▸ Problem to work on: Your task is to copy the stretch of lines in the records below that begins with the line containing "def Dev.syncTimer (s" and ends with the line containing "let off := s.offAt", exactly as written, with nothing added.

▸ Extracted records:
──────
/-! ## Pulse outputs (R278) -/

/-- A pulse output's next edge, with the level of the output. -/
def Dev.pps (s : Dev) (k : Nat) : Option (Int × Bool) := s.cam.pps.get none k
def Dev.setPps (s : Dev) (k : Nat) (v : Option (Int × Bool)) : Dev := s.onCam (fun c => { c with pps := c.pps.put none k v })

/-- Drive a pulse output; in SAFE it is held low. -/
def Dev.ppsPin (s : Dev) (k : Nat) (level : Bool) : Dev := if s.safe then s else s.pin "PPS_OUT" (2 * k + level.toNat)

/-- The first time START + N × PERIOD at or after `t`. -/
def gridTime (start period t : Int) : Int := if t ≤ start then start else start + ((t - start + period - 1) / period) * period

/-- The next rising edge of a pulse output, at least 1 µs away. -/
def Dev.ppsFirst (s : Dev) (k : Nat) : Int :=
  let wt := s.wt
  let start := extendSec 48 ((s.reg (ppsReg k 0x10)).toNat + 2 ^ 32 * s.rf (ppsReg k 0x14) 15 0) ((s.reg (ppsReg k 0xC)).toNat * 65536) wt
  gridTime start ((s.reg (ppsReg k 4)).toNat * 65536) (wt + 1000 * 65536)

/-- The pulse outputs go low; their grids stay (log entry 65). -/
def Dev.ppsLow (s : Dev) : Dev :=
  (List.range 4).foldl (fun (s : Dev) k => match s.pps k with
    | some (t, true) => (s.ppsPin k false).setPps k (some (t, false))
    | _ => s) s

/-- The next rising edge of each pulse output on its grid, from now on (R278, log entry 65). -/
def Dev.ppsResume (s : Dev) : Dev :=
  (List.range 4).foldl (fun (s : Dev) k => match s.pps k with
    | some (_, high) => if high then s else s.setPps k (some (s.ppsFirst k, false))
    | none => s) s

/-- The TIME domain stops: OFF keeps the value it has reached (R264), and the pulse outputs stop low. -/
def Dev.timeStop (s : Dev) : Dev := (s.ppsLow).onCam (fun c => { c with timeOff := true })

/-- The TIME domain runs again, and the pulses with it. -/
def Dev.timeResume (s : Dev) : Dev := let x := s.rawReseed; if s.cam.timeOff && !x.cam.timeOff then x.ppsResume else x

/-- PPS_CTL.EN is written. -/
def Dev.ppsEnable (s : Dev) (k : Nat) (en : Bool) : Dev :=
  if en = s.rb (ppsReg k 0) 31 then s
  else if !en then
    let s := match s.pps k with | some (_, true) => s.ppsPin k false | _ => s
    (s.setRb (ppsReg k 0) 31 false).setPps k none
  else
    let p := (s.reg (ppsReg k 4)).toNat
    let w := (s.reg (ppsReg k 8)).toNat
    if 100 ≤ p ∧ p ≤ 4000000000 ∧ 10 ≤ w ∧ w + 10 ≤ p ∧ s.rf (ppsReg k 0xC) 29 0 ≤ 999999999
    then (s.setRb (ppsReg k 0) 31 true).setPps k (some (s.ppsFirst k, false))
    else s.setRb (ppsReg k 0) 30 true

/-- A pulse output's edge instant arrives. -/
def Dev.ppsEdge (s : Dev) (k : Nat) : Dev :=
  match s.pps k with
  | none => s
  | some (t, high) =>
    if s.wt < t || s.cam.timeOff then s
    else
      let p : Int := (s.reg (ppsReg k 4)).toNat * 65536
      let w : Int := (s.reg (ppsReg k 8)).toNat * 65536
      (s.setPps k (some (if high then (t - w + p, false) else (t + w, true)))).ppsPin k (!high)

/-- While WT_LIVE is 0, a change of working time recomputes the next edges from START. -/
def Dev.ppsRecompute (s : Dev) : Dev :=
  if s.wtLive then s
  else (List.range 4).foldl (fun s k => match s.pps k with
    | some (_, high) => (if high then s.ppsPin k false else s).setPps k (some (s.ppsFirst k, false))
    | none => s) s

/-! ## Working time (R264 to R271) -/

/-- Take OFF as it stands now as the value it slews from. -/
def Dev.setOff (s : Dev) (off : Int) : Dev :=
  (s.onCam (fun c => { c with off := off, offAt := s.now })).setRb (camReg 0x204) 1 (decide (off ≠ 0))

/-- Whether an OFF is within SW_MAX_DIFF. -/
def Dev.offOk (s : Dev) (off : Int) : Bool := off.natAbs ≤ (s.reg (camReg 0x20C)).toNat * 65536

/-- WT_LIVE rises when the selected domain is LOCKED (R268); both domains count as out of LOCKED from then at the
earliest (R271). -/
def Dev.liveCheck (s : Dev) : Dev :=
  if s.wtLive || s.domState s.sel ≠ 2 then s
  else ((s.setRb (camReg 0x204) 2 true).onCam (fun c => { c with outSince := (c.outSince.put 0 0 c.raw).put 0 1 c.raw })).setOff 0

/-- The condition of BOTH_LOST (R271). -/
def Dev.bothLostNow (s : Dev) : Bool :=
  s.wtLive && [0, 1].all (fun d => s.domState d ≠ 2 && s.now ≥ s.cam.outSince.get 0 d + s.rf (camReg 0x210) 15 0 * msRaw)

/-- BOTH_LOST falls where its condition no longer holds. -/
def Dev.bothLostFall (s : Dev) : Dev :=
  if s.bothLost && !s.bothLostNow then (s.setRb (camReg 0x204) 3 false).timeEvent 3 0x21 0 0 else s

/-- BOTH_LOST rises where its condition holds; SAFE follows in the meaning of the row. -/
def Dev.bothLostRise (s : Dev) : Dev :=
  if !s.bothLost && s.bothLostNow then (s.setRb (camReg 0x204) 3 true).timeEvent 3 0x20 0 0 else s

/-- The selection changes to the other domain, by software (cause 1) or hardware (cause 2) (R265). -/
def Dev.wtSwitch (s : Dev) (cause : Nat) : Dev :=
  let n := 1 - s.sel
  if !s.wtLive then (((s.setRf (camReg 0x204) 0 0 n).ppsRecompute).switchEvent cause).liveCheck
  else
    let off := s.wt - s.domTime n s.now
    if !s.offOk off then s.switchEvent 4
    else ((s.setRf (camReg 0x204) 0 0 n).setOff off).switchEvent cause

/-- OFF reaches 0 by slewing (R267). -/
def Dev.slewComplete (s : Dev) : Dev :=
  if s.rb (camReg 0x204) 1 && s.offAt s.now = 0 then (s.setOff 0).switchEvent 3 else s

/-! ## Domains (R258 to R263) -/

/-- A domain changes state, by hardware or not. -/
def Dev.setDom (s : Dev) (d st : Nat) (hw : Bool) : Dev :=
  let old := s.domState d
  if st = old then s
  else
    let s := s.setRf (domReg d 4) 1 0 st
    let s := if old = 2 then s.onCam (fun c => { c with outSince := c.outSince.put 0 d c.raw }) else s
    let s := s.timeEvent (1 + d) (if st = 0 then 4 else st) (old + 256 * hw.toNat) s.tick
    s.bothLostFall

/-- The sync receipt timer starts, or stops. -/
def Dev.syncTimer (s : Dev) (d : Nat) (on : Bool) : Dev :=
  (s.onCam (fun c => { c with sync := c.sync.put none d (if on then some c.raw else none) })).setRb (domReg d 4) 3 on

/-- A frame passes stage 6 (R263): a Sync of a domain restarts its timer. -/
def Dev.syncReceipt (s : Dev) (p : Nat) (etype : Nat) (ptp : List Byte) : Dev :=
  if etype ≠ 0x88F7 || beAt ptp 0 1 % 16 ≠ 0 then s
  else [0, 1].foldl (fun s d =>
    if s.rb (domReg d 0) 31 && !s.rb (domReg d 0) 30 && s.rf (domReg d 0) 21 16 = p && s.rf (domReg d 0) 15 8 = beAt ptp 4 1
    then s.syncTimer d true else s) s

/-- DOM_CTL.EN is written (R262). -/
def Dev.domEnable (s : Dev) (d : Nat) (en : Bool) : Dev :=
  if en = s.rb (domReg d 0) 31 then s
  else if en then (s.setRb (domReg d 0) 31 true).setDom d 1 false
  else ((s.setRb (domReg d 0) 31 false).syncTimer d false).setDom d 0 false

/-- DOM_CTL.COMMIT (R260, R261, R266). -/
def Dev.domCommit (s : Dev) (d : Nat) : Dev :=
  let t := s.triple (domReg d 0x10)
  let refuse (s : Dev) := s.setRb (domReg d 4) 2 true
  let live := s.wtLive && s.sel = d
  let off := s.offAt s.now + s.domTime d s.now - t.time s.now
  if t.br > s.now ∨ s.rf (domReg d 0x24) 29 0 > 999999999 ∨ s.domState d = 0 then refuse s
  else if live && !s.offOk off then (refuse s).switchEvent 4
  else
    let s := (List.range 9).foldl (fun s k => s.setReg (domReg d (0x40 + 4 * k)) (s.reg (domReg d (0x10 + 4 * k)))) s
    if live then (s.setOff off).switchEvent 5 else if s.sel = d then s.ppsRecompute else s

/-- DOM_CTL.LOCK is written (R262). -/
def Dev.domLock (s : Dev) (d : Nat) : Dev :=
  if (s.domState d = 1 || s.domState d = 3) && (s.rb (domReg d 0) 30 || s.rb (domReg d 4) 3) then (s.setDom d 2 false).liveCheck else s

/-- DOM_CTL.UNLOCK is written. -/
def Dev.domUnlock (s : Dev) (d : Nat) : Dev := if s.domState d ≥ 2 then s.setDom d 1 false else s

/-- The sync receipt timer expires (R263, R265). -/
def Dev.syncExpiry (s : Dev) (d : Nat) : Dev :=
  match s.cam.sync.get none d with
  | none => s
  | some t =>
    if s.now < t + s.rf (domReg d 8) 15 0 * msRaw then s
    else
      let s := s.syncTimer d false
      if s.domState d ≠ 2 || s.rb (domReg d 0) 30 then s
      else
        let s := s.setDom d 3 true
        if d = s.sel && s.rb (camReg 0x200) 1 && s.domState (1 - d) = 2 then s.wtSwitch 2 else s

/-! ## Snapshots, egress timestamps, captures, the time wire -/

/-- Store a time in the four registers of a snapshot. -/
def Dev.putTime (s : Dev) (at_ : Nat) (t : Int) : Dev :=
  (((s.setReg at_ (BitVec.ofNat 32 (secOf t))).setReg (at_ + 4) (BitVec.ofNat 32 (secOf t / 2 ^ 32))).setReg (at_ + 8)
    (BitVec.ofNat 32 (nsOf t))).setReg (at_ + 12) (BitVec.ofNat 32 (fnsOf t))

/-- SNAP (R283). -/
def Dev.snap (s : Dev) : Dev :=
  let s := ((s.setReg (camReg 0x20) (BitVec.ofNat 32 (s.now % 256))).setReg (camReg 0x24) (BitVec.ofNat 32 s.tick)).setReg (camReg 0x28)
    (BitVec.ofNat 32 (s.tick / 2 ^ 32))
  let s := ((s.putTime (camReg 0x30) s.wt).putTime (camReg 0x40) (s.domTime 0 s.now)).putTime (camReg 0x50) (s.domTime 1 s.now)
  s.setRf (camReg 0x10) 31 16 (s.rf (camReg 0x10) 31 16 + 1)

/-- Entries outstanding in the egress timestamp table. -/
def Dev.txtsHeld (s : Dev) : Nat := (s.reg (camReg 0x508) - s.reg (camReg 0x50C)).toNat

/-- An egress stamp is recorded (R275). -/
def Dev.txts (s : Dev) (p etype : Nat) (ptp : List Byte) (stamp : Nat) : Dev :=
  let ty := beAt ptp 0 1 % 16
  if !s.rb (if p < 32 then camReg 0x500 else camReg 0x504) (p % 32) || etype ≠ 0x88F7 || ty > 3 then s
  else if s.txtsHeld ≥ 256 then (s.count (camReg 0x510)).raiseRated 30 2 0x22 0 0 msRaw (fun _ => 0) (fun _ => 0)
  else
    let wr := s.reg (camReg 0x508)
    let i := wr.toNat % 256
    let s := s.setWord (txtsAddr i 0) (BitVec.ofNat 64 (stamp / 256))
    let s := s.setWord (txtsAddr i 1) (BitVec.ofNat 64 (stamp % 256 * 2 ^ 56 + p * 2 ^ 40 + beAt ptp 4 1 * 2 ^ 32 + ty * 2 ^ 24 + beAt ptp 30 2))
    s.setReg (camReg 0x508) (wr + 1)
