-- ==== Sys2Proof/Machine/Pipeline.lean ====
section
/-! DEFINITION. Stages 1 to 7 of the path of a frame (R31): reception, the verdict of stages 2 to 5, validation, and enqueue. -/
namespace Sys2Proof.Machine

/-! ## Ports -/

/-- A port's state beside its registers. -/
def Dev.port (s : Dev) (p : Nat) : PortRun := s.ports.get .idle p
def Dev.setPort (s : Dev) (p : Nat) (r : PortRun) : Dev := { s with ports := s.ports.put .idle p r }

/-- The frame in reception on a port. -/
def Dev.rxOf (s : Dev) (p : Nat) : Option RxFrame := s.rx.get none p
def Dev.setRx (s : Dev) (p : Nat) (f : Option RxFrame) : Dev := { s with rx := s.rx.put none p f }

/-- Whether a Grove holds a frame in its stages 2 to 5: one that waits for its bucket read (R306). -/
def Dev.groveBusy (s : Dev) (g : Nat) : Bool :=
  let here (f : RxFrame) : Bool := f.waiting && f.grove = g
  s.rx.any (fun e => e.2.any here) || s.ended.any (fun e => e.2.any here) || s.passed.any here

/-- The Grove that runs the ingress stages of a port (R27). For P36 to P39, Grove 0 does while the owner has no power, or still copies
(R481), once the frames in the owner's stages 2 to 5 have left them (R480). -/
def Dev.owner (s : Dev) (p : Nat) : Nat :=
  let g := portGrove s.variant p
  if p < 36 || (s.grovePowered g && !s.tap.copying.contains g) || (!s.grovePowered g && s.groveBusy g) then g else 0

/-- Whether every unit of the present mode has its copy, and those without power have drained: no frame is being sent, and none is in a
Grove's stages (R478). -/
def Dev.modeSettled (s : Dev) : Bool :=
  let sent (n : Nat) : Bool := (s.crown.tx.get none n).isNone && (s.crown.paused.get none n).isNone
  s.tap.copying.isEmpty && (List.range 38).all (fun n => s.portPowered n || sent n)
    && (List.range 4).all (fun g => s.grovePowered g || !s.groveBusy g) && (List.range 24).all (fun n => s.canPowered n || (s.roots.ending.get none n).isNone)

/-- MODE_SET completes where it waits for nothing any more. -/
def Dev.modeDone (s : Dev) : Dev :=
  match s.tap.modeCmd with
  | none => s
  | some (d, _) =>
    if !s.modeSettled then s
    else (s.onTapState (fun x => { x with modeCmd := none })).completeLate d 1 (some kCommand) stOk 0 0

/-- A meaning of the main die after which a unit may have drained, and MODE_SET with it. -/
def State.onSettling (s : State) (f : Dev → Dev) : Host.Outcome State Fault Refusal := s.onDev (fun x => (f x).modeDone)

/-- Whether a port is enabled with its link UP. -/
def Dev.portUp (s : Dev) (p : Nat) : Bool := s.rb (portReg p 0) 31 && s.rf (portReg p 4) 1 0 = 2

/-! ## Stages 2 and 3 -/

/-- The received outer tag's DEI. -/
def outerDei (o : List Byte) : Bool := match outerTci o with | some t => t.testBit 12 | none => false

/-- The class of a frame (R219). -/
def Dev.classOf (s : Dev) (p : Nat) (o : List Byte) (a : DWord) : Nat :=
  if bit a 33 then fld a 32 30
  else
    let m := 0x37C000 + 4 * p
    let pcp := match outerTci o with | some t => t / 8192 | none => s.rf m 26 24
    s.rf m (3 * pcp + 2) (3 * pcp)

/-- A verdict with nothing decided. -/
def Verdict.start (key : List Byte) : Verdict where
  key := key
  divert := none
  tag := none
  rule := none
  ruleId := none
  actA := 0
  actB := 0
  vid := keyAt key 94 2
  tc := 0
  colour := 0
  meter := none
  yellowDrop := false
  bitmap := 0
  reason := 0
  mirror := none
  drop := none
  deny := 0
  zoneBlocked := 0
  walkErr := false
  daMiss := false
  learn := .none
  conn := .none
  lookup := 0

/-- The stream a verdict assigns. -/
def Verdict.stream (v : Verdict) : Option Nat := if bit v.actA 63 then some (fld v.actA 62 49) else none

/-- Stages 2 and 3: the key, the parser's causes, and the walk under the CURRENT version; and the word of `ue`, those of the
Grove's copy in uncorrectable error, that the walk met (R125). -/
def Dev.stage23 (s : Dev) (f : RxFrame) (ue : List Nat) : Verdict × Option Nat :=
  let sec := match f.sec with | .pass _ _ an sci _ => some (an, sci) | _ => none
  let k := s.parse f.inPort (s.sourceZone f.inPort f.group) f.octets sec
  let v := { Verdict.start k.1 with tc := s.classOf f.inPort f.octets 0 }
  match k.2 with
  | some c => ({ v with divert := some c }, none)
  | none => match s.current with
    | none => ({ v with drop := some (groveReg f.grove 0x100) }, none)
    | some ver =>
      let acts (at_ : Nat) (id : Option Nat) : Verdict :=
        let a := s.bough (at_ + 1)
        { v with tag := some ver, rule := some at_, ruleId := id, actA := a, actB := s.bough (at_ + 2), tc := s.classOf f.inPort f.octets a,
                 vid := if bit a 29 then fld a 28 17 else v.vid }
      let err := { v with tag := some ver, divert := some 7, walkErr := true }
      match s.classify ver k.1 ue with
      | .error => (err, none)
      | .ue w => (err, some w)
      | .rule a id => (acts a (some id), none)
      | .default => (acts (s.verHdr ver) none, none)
──────
▸ Result of the exercise:
def Dev.syncTimer (s : Dev) (d : Nat) (on : Bool) : Dev :=
  (s.onCam (fun c => { c with sync := c.sync.put none d (if on then some c.raw else none) })).setRb (domReg d 4) 3 on

/-- A frame passes stage 6 (R263): a Sync of a domain restarts its timer. -/
def Dev.syncReceipt (s : Dev) (p : Nat) (etype : Nat) (ptp : List Byte) : Dev :=
  if etype ≠ 0x88F7 || beAt ptp 0 1 % 16 ≠ 0 then s
  else [0, 1].foldl (fun s d =>
    if s.rb (domReg d 0) 31 && !s.rb (domReg d 0) 30 && s.rf (domReg d 0) 21 16 = p && s.rf (domReg d 0) 15 8 = beAt ptp 4 1
    then s.syncTimer d true else s) s

/-- DOM_CTL.EN is written (R262). -/
def Dev.domEnable (s : Dev) (d : Nat) (en : Bool) : Dev :=
  if en = s.rb (domReg d 0) 31 then s
  else if en then (s.setRb (domReg d 0) 31 true).setDom d 1 false
  else ((s.setRb (domReg d 0) 31 false).syncTimer d false).setDom d 0 false

/-- DOM_CTL.COMMIT (R260, R261, R266). -/
def Dev.domCommit (s : Dev) (d : Nat) : Dev :=
  let t := s.triple (domReg d 0x10)
  let refuse (s : Dev) := s.setRb (domReg d 4) 2 true
  let live := s.wtLive && s.sel = d
  let off := s.offAt s.now + s.domTime d s.now - t.time s.now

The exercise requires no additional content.